MapReduce: The Theory Behind Hadoop
As most of us know, Hadoop is a Java implementation of the MapReduce processing model originated from Google by Jeffrey Dean and Sanjay Ghemawat. After studying Hadoop and attending several related events(Hadoop Summit, Hadoop for Enterprise by Churchill Club), I felt I should dig deeper by reading the original paper.
The paper is titled “MapReduce: Simplified Data Processing on Large Clusters.” Unlike most research papers I’ve read before, it’s written in plain English and fairly easy to read and follow. I find it really worthwhile reading and strongly recommend you spend an hour to read through it.
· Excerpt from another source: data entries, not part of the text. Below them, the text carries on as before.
/-- The words of `a - 2` draw the witness `a` (R136). -/
theorem drawWitness_wordsOfValue {n a : Nat} (hn : 5 ≤ n) (hlo : 2 ≤ a) (hhi : a + 2 ≤ n) (rest : List Word) :
    drawWitness n [] (wordsOfValue (attemptWords n) (a - 2) ++ rest) = .drawn a rest := by
  have hlen := wordsOfValue_length (a - 2) (attemptWords n)
  have hpos := attemptWords_pos hn
  have hbits : a - 2 < 2 ^ attemptBits n :=
    lt_of_le_of_lt (show a - 2 ≤ n - 4 by omega) (lt_two_pow_bitlength (n - 4))
  have hwords : a - 2 < 2 ^ (32 * attemptWords n) :=
    hbits.trans_le (Nat.pow_le_pow_right (by norm_num) (by unfold attemptWords; omega))
  have hne : wordsOfValue (attemptWords n) (a - 2) ≠ [] := List.ne_nil_of_length_pos (by rwa [hlen])
  rw [drawWitness_attempt (buffer := []) rest hne ((Nat.zero_add _).trans hlen), List.nil_append,
    valueOfWords_wordsOfValue, Nat.mod_eq_of_lt hwords, Nat.mod_eq_of_lt hbits, if_pos (by omega),
    Nat.sub_add_cancel hlo]

/-! ## The rounds of an MRTEST on given witnesses -/

theorem witnessWords_cons (n a : Nat) (witnesses : List Nat) (rest : List Word) :
    witnessWords n (a :: witnesses) ++ rest =
      wordsOfValue (attemptWords n) (a - 2) ++ (witnessWords n witnesses ++ rest) := by
  rw [witnessWords, List.flatMap_cons, List.append_assoc, ← witnessWords]

theorem witnessWords_append (n : Nat) (front back : List Nat) (rest : List Word) :
    witnessWords n (front ++ back) ++ rest = witnessWords n front ++ (witnessWords n back ++ rest) := by
  rw [witnessWords, List.flatMap_append, List.append_assoc, ← witnessWords, ← witnessWords]

/-- Witnesses that pass take their words and their rounds, and leave the rest to what follows them (R133). -/
theorem mrRounds_of_passing {n : Nat} (hn : 5 ≤ n) (more : Nat) (rest : List Word) : ∀ {front passed},
    (∀ w ∈ front, (2 ≤ w ∧ w + 2 ≤ n) ∧ mrRound n w = true) →
    mrRounds n (front.length + more) passed [] (witnessWords n front ++ rest) =
      mrRounds n more (passed + front.length) [] rest := by
  intro front
  induction front with
  | nil =>
    intro passed _
    rw [List.length_nil, Nat.zero_add]
    rfl
  | cons w front ih =>
    intro passed h
    obtain ⟨⟨⟨hlo, hhi⟩, hround⟩, hfront⟩ := List.forall_mem_cons.mp h
    rw [witnessWords_cons, List.length_cons, Nat.add_right_comm, mrRounds, drawWitness_wordsOfValue hn hlo hhi]
    simp only [hround, if_true, ih hfront]
    rw [Nat.add_assoc, Nat.add_comm 1]

/-- The last round passes: the test has passed (R133). -/
theorem mrRounds_last_passes {n a : Nat} (hn : 5 ≤ n) (ha : 2 ≤ a ∧ a + 2 ≤ n) (hround : mrRound n a = true)
    (passed : Nat) (rest : List Word) : mrRounds n 0 passed [] (witnessWords n [a] ++ rest) = .passed a rest := by
  have drawn := drawWitness_wordsOfValue hn ha.1 ha.2 rest
  simp [mrRounds, drawn, hround, witnessWords]

/-- A round fails, whatever rounds were still to do: the test has failed (R133). -/
theorem mrRounds_next_fails {n a : Nat} (hn : 5 ≤ n) (ha : 2 ≤ a ∧ a + 2 ≤ n) (hround : mrRound n a = false)
    (more passed : Nat) (rest : List Word) :
    mrRounds n more passed [] (witnessWords n [a] ++ rest) = .failed (passed + 1) a rest := by
  have drawn := drawWitness_wordsOfValue hn ha.1 ha.2 rest
  cases more <;> simp [mrRounds, drawn, hround, witnessWords]

/-- An MRTEST with no work held, on an undecided number, is its rounds on the words offered (R133). -/
theorem exec_mrtest_of_fresh {s : State} (hund : Undecided s.a) (hwork : s.work = .fresh) {rounds : Nat}
    (hrounds : rounds ≠ 0) :
    exec (.mrtest rounds) s = .next (afterRounds rounds s (mrRounds s.a (rounds - 1) 0 [] s.rng)) := by
  rw [exec_mrtest_of_pass hrounds ((prefilter_pass_iff s.a).mpr hund), hwork]
  rfl
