/-- 42_channel_codec.md rules R164 to R167, 20_memory.md rule R56: the raw sample `i` of each bpp-class in each byte
order, and the nibble order of 4-bit samples under the quirk. -/
def Obligations.SamplesAreReadAsBytes : Prop :=
  ∀ (c : Config) (m : Memory) (i : Nat) (e : Endian),
    (∀ n, n = 1 ∨ n = 2 ∨ n = 3 ∨ n = 4 ∨ n = 8 →
      readSample c m i (8 * n) .little = ((List.range n).map fun j => 256 ^ j * (m.read (i * n + j)).toNat).sum ∧
      readSample c m i (8 * n) .big =
        ((List.range n).map fun j => 256 ^ (n - 1 - j) * (m.read (i * n + j)).toNat).sum) ∧
    readSample c m i 4 e =
      (if i % 2 = 0 ↔ (c.nibbleSwapOnNative = true ∧ e = c.nativeEnd) then (m.read (i / 2)).toNat % 16
       else (m.read (i / 2)).toNat / 16)

/-- 42_channel_codec.md rules R169 to R173: what each of the thirteen layouts reads from a raw sample and what the force
policy supplies. -/
def Obligations.LayoutsDecodeTheirChannels : Prop :=
  ∀ (f : PlainFmt) (raw : Nat),
    let part := fun lo n => resample (bitsOf raw lo n) n 8
    let fill := if f.force = .max then 255 else 0
    let r := f.rbits
    let g := f.gbits
    let b := f.bbits
    let a := f.abits
    decodeSample .rgb f raw = pixelOf (part (b + g) r) (part b g) (part 0 b) fill ∧
    decodeSample .rgba f raw = pixelOf (part (a + b + g) r) (part (a + b) g) (part a b) (part 0 a) ∧
    decodeSample .bgra f raw = pixelOf (part a r) (part (a + r) g) (part (a + r + g) b) (part 0 a) ∧
    decodeSample .argb f raw = pixelOf (part (b + g) r) (part b g) (part 0 b) (part (b + g + r) a) ∧
    decodeSample .abgr f raw = pixelOf (part 0 r) (part r g) (part (r + g) b) (part (r + g + b) a) ∧
    decodeSample .rgbx f raw = pixelOf (part (a + b + g) r) (part (a + b) g) (part a b) fill ∧
    decodeSample .bgrx f raw = pixelOf (part a r) (part (a + r) g) (part (a + r + g) b) fill ∧
    decodeSample .xrgb f raw = pixelOf (part (b + g) r) (part b g) (part 0 b) fill ∧
    decodeSample .xbgr f raw = pixelOf (part 0 r) (part r g) (part (r + g) b) fill ∧
    decodeSample .l f raw = pixelOf (part 0 r) (part 0 r) (part 0 r) fill ∧
    decodeSample .a f raw = pixelOf fill fill fill (part 0 a) ∧
    decodeSample .la f raw = pixelOf (part a r) (part a r) (part a r) (part 0 a) ∧
    decodeSample .al f raw = pixelOf (part 0 r) (part 0 r) (part 0 r) (part r a)

/-- 42_channel_codec.md rule R170, 40_pipeline.md rule R112: each of the thirteen `CHDEC` instructions (chdecRgb, chdecRgba,
chdecBgra, chdecArgb, chdecAbgr, chdecRgbx, chdecBgrx, chdecXrgb, chdecXbgr, chdecL, chdecA, chdecLa, chdecAl, which
`chdecOf` names) decodes the `W*H` samples of `IN` and changes only `CANON`, `CUR` and `STAGE`. -/
def Obligations.ChdecCompletes : Prop :=
  ∀ (lay : Layout) (f : PlainFmt) (e : Endian) (s : State), f.wf lay = true → endianOf s.inEnd = some e →
    sampleBytes s.area f.bpp.bits ≤ s.inLen.toNat →
    ∃ t, exec (chdecOf lay f) s = .next t ∧ t.stage = .reorder ∧ t.canon.length = s.area ∧
      (∀ i, i < s.area → t.canon[i]? = some (decodeSample lay f (readSample s.cfg s.inBuf i f.bpp.bits e))) ∧
      t.cur = BitVec.ofNat 32 (sampleBytes s.area f.bpp.bits) ∧
      t.idxBuf = s.idxBuf ∧ t.tables = s.tables ∧ t.tile = s.tile ∧ s.midJob t

/-- 42_channel_codec.md rules R169, R176, R178, R179: the raw sample each of the thirteen layouts packs, under the default
`LUMA_ENCODE`. -/
def Obligations.LayoutsPackTheirChannels : Prop :=
  ∀ (c : Config) (f : PlainFmt) (p : Pixel), c.tables = none →
    let part := fun (v : Byte) n => resample v.toNat 8 n
    let pad := if f.force = .max then 2 ^ f.abits - 1 else 0
    let luma := resample ((p.r.toNat + p.g.toNat + p.b.toNat) / 3) 8 f.rbits
    let r := f.rbits
    let g := f.gbits
    let b := f.bbits
    let a := f.abits
    encodeSample c .rgb f p = part p.r r * 2 ^ (g + b) + part p.g g * 2 ^ b + part p.b b ∧
    encodeSample c .rgba f p = part p.r r * 2 ^ (g + b + a) + part p.g g * 2 ^ (b + a) + part p.b b * 2 ^ a + part p.a a ∧
    encodeSample c .bgra f p = part p.b b * 2 ^ (g + r + a) + part p.g g * 2 ^ (r + a) + part p.r r * 2 ^ a + part p.a a ∧
    encodeSample c .argb f p = part p.a a * 2 ^ (r + g + b) + part p.r r * 2 ^ (g + b) + part p.g g * 2 ^ b + part p.b b ∧
    encodeSample c .abgr f p = part p.a a * 2 ^ (b + g + r) + part p.b b * 2 ^ (g + r) + part p.g g * 2 ^ r + part p.r r ∧
    encodeSample c .rgbx f p = part p.r r * 2 ^ (g + b + a) + part p.g g * 2 ^ (b + a) + part p.b b * 2 ^ a + pad ∧
    encodeSample c .bgrx f p = part p.b b * 2 ^ (g + r + a) + part p.g g * 2 ^ (r + a) + part p.r r * 2 ^ a + pad ∧
    encodeSample c .xrgb f p = pad * 2 ^ (r + g + b) + part p.r r * 2 ^ (g + b) + part p.g g * 2 ^ b + part p.b b ∧
    encodeSample c .xbgr f p = pad * 2 ^ (b + g + r) + part p.b b * 2 ^ (g + r) + part p.g g * 2 ^ r + part p.r r ∧
    encodeSample c .l f p = luma ∧
    encodeSample c .a f p = part p.a a ∧
    encodeSample c .la f p = luma * 2 ^ a + part p.a a ∧
    encodeSample c .al f p = part p.a a * 2 ^ r + luma
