theorem checkSupported_code {s : State} {e : Err} (h : checkSupported s = some e) : e.1 = .unsupported := by
  simp only [checkSupported, Option.map_eq_some_iff] at h
  obtain ⟨_, -, rfl⟩ := h; rfl

theorem checkBytes_some {s : State} {n : Nat} {e : Err} (h : checkBytes s n = some e) :
    e = (.truncated, truncatedInfo n) ∧ s.inLen.toNat < n := by
  unfold checkBytes at h
  split at h
  · cases h; exact ⟨rfl, ‹_›⟩
  · cases h

theorem checkBytes_none {s : State} {n : Nat} (h : checkBytes s n = none) : n ≤ s.inLen.toNat := by
  unfold checkBytes at h
  split at h
  · cases h
  · omega

theorem checkLength_code {s : State} {e : Err} (h : checkLength s = some e) : e.1 = .truncated := by
  unfold checkLength at h
  split at h
  · cases h
  · rw [(checkBytes_some h).1]

theorem firstError_code {s : State} {e : Err} (h : firstError s = some e) : e.1 ≠ .none := by
  simp only [firstError, Option.or_eq_some_iff] at h
  rcases h with ((((((h | ⟨-, h⟩) | ⟨-, h⟩) | ⟨-, h⟩) | ⟨-, h⟩) | ⟨-, h⟩) | ⟨-, h⟩) | ⟨-, h⟩
  · simp [checkGeometry_code h]
  · simp [checkWord_code h]
  · simp [checkWord_code h]
  · simp [checkEndian_code h]
  · simp [checkEndian_code h]
  · split at h
    · simp [checkPalette_code h]
    · cases h
  · simp [checkSupported_code h]
  · simp [checkLength_code h]

/-! ## The operations -/

theorem execValidate_cases (s : State) :
    (firstError s ≠ none ∧ Raises s (execValidate s)) ∨
    (firstError s = none ∧ s.area = 0 ∧ execValidate s = .next s.finishEmpty) ∨
    (firstError s = none ∧ s.area ≠ 0 ∧ execValidate s = .next (s.toStage .decode)) := by
  unfold execValidate
  split
  · rename_i e h; exact .inl ⟨by simp [h], raises_of_code (firstError_code h)⟩
  · rename_i h
    split
    · exact .inr (.inl ⟨h, ‹_›, rfl⟩)
    · exact .inr (.inr ⟨h, ‹_›, rfl⟩)

theorem chdecStage_cases (lay : Layout) (f : PlainFmt) (s : State) :
    Raises s (chdecStage lay f s) ∨
    (checkPlain lay f = none ∧ ∃ e, endianOf s.inEnd = some e ∧ sampleBytes s.area f.bpp.bits ≤ s.inLen.toNat ∧
      chdecStage lay f s =
        .next (s.decoded (chdec s.cfg s.inBuf lay f e s.area) (sampleBytes s.area f.bpp.bits) s.tile)) := by
  unfold chdecStage
  split
  · exact .inl (raises_validation s _ 1)
  · exact .inl (raises_validation s 6 1)
  · rename_i e h1 h2
    split
    · rename_i err h; exact .inl (raises_of_code (by simp [(checkBytes_some h).1]))
    · rename_i h; exact .inr ⟨h1, e, h2, checkBytes_none h, rfl⟩

theorem chencStage_cases (lay : Layout) (f : PlainFmt) (s : State) :
    Raises s (chencStage lay f s) ∨
    (checkPlain lay f = none ∧ ∃ e, endianOf s.outEnd = some e ∧
      chencStage lay f s = .next ((s.writeOut (chenc s.cfg s.canon lay f e s.area)).writeTbl []).finish) := by
  unfold chencStage
  split
  · exact .inl (raises_validation s _ 2)
  · exact .inl (raises_validation s 6 2)
  · rename_i e h1 h2; exact .inr ⟨h1, e, h2, rfl⟩

theorem paletteErr_code {s : State} {n : Nat} {ix : List Byte} {e : Err} (h : s.paletteErr n ix = some e) :
    e.1 = .paletteRange := by
  unfold State.paletteErr at h
  split at h
  · cases h
  · simp only [Option.map_eq_some_iff] at h
    obtain ⟨_, -, rfl⟩ := h; rfl

theorem execIdx_cases (bpp : Bpp) (s : State) :
    Raises s (execIdx bpp s) ∨
    (indexSub bpp = none ∧ checkPalette s = none ∧ ∃ e lay pe, endianOf s.inEnd = some e ∧
      s.palLayout = some (lay, pe) ∧ sampleBytes s.area bpp.bits ≤ s.inLen.toNat ∧
      s.paletteErr bpp.bits (idxSamples s.cfg s.inBuf s.area bpp.bits e) = none ∧
      execIdx bpp s =
        .next (s.decodedIdx (idxSamples s.cfg s.inBuf s.area bpp.bits e) (s.palTables lay pe bpp.bits)
          (sampleBytes s.area bpp.bits))) := by
  unfold execIdx
  split
  · exact .inl (raises_validation s _ 1)
  · exact .inl (raises_validation s 6 1)
  · rename_i h; exact .inl (raises_of_code (by simp [checkPalette_code h]))
  · exact .inl (raises_validation s 8 3)
  · rename_i e lay pe h1 h2 h3 h4
    split
    · rename_i err h; exact .inl (raises_of_code (by simp [(checkBytes_some h).1]))
    · rename_i h
      dsimp only
      split
      · rename_i err he; exact .inl (raises_of_code (by simp [paletteErr_code he]))
      · rename_i he; exact .inr ⟨h1, h3, e, lay, pe, h2, h4, checkBytes_none h, he, rfl⟩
According to the authors, the idea was “inspired by the map and reduce primitives present in Lisp and many other functional languages.” They found “most of our computations involved applying a map operation to each logical ‘record’ in our input in order to compute a set of immediate key/value pairs, and then applying reduce operation to all the values that shared the same key, in order to combine the derived data appropriately.”
Despite the conceptually straightforward computations, “the input data is usually large and the computations have to be distributed across hundreds or thousands of machines in order to finish in a reasonable amount of time. The issues of how to parallelize the computation, distribute the data, and handle failures conspire to obscure the original simple computation with large amount of complex code to deal with these issues.”
As you can see, this is a perfect case where a framework can help – abstract all the common code that handles the distributed computing to the framework, and leave the simple processing to the framework users who are also developers and write simple map and reduce functions. Combined together is a powerful yet simple solution to the problems the authors faced at Google, for example, large-scale indexing.
The authors “wrote the first version of MapReduce library in February of 2003 and made significant enhancements to it in August of 2003.” The MapReduce library was implemented in C++, which runs more efficient than Java that is used by Hadoop. It makes sense in large scale clusters where any percentage improvement in performance can save hundreds of physical machines. In the Google environment of 2003, the machines used were dual-processor x86 processors running Linux with 2 to 4 GB of memory and directly attached IDE disks, with 100Mbps or 1Gbps network. After almost 10 years passed, the typical machines are almost 100 times more powerful per Moore’s law.
Interestingly, after the first paper was published in 2004, there hasn’t been much news from Google on its MapReduce project. The MapReduce idea was picked up by Yahoo and re-implemented in Java with a cool name called Hadoop which was open sourced and became very popular than the originator.
According to a gentleman I met at Hadoop Summit this year, Google’s MapReduce framework is still several years ahead of Hadoop today. I fully believe that because Google has enough use cases and challenges, and of course talented engineers, to push the framework forward.
What wondered me, though, is why Google didn’t open-sourced its MapReduce framework. Maybe it’s the core competence of Google business? It’s another topic that deserves its own article.